*** Records for processing Section Begins ***

-- ==== Sys2Proof/Machine/State.lean ====
section
/-! DEFINITION. The whole state of the core (10_state.md R35: "Nothing else is state"), the reasons a step can stop,
and the state after reset (70_reset_and_hazards.md R230). -/

namespace Sys2Proof.Machine

/-- The memory image (R33): cells at strictly rising addresses below 2^64, none holding the 0 that an unlisted address
reads as (R41). Ops.lean states this form as `Memory.wf`. DESIGN CHOICE of representation: notes/assumptions/3.md. -/
abbrev Memory := List Host.Cell

/-- The run status (R31). -/
inductive RunStatus where
  /-- The core steps. -/
  | running
  /-- An illegal-instruction stop: the offending PC and word (R201, R202). It lasts until reset. -/
  | illegal (pc : Addr) (word : Word)
  deriving DecidableEq, Repr

/-- The state table of R35. -/
structure State where
  /-- `x0` to `x31` (R20). Slot 0 is never written and its contents never read: `State.x` and `State.setX`
  (Ops.lean) hard-wire `x0` to zero (R21, R22). DESIGN CHOICE of representation: notes/assumptions/4.md. -/
  regs : Vector RegVal 32
  /-- The program counter (R25). -/
  pc : Addr
  /-- The memory image, for fetch and data alike (R40). -/
  mem : Memory
  /-- The run status (R31). -/
  status : RunStatus
  /-- The configuration switches, fixed per run (R29, R35). DEDUCED: notes/assumptions/9.md. -/
  cfg : Config
  deriving DecidableEq, Repr

/-- The reasons a step stops with a fault: THERE ARE NONE. The one exceptional event of the core, IllegalInstruction
(R200), is a next state with `status = Illegal(pc, word)` (R201), no address faults (R41, R54) and no trap exists
(R205). Safe: nothing is left out, since the spec names no other stop. -/
inductive Fault
  deriving DecidableEq, Repr

/-- The reasons the model declines. -/
inductive Refusal where
  /-- An instruction of the opcode table without a meaning yet, raised by an arm of `exec` only. Safe. No arm raises
  it now. -/
  | notModelled (mnemonic : String)
  /-- The host's `load` after the first step, raised by `Session.load` only, never by a step: "a model should refuse
  it" (R233, D28). Safe. -/
  | loadAfterFirstStep
  deriving DecidableEq, Repr

/-- Reset, or construction, with the entry point `entry` (R230): every register 0, `pc` at the entry point, every
memory byte 0, `status = Running`. The configuration is the instance's own. -/
def State.resetAt (cfg : Config) (entry : Addr) : State where
  regs := Vector.replicate 32 0
  pc := entry
  mem := []
  status := .running
  cfg := cfg

/-- The machine right after reset at the default entry point (R26, R230), under the default configuration (R8; for
`P_STRICT` see notes/assumptions/1.md). -/
def State.reset : State := State.resetAt Config.default defaultEntry

end Sys2Proof.Machine
end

*** Records for processing Section Ends ***

§ **Task goal**
Transcribe the records exactly as given.

§ **Exercise response**
-- ==== Sys2Proof/Machine/State.lean ====
section
/-! DEFINITION. The whole state of the core (10_state.md R35: "Nothing else is state"), the reasons a step can stop,
and the state after reset (70_reset_and_hazards.md R230). -/

namespace Sys2Proof.Machine

/-- The memory image (R33): cells at strictly rising addresses below 2^64, none holding the 0 that an unlisted address
reads as (R41). Ops.lean states this form as `Memory.wf`. DESIGN CHOICE of representation: notes/assumptions/3.md. -/
abbrev Memory := List Host.Cell

/-- The run status (R31). -/
inductive RunStatus where
  /-- The core steps. -/
  | running
  /-- An illegal-instruction stop: the offending PC and word (R201, R202). It lasts until reset. -/
  | illegal (pc : Addr) (word : Word)
  deriving DecidableEq, Repr

/-- The state table of R35. -/
structure State where
  /-- `x0` to `x31` (R20). Slot 0 is never written and its contents never read: `State.x` and `State.setX`
  (Ops.lean) hard-wire `x0` to zero (R21, R22). DESIGN CHOICE of representation: notes/assumptions/4.md. -/
  regs : Vector RegVal 32
  /-- The program counter (R25). -/
  pc : Addr
  /-- The memory image, for fetch and data alike (R40). -/
  mem : Memory
  /-- The run status (R31). -/
  status : RunStatus
  /-- The configuration switches, fixed per run (R29, R35). DEDUCED: notes/assumptions/9.md. -/
  cfg : Config
  deriving DecidableEq, Repr

/-- The reasons a step stops with a fault: THERE ARE NONE. The one exceptional event of the core, IllegalInstruction
(R200), is a next state with `status = Illegal(pc, word)` (R201), no address faults (R41, R54) and no trap exists
(R205). Safe: nothing is left out, since the spec names no other stop. -/
inductive Fault
  deriving DecidableEq, Repr

/-- The reasons the model declines. -/
inductive Refusal where
  /-- An instruction of the opcode table without a meaning yet, raised by an arm of `exec` only. Safe. No arm raises
  it now. -/
  | notModelled (mnemonic : String)
  /-- The host's `load` after the first step, raised by `Session.load` only, never by a step: "a model should refuse
  it" (R233, D28). Safe. -/
  | loadAfterFirstStep
  deriving DecidableEq, Repr

/-- Reset, or construction, with the entry point `entry` (R230): every register 0, `pc` at the entry point, every
memory byte 0, `status = Running`. The configuration is the instance's own. -/
def State.resetAt (cfg : Config) (entry : Addr) : State where
  regs := Vector.replicate 32 0
  pc := entry
  mem := []
  status := .running
  cfg := cfg

/-- The machine right after reset at the default entry point (R26, R230), under the default configuration (R8; for
`P_STRICT` see notes/assumptions/1.md). -/
def State.reset : State := State.resetAt Config.default defaultEntry

end Sys2Proof.Machine
end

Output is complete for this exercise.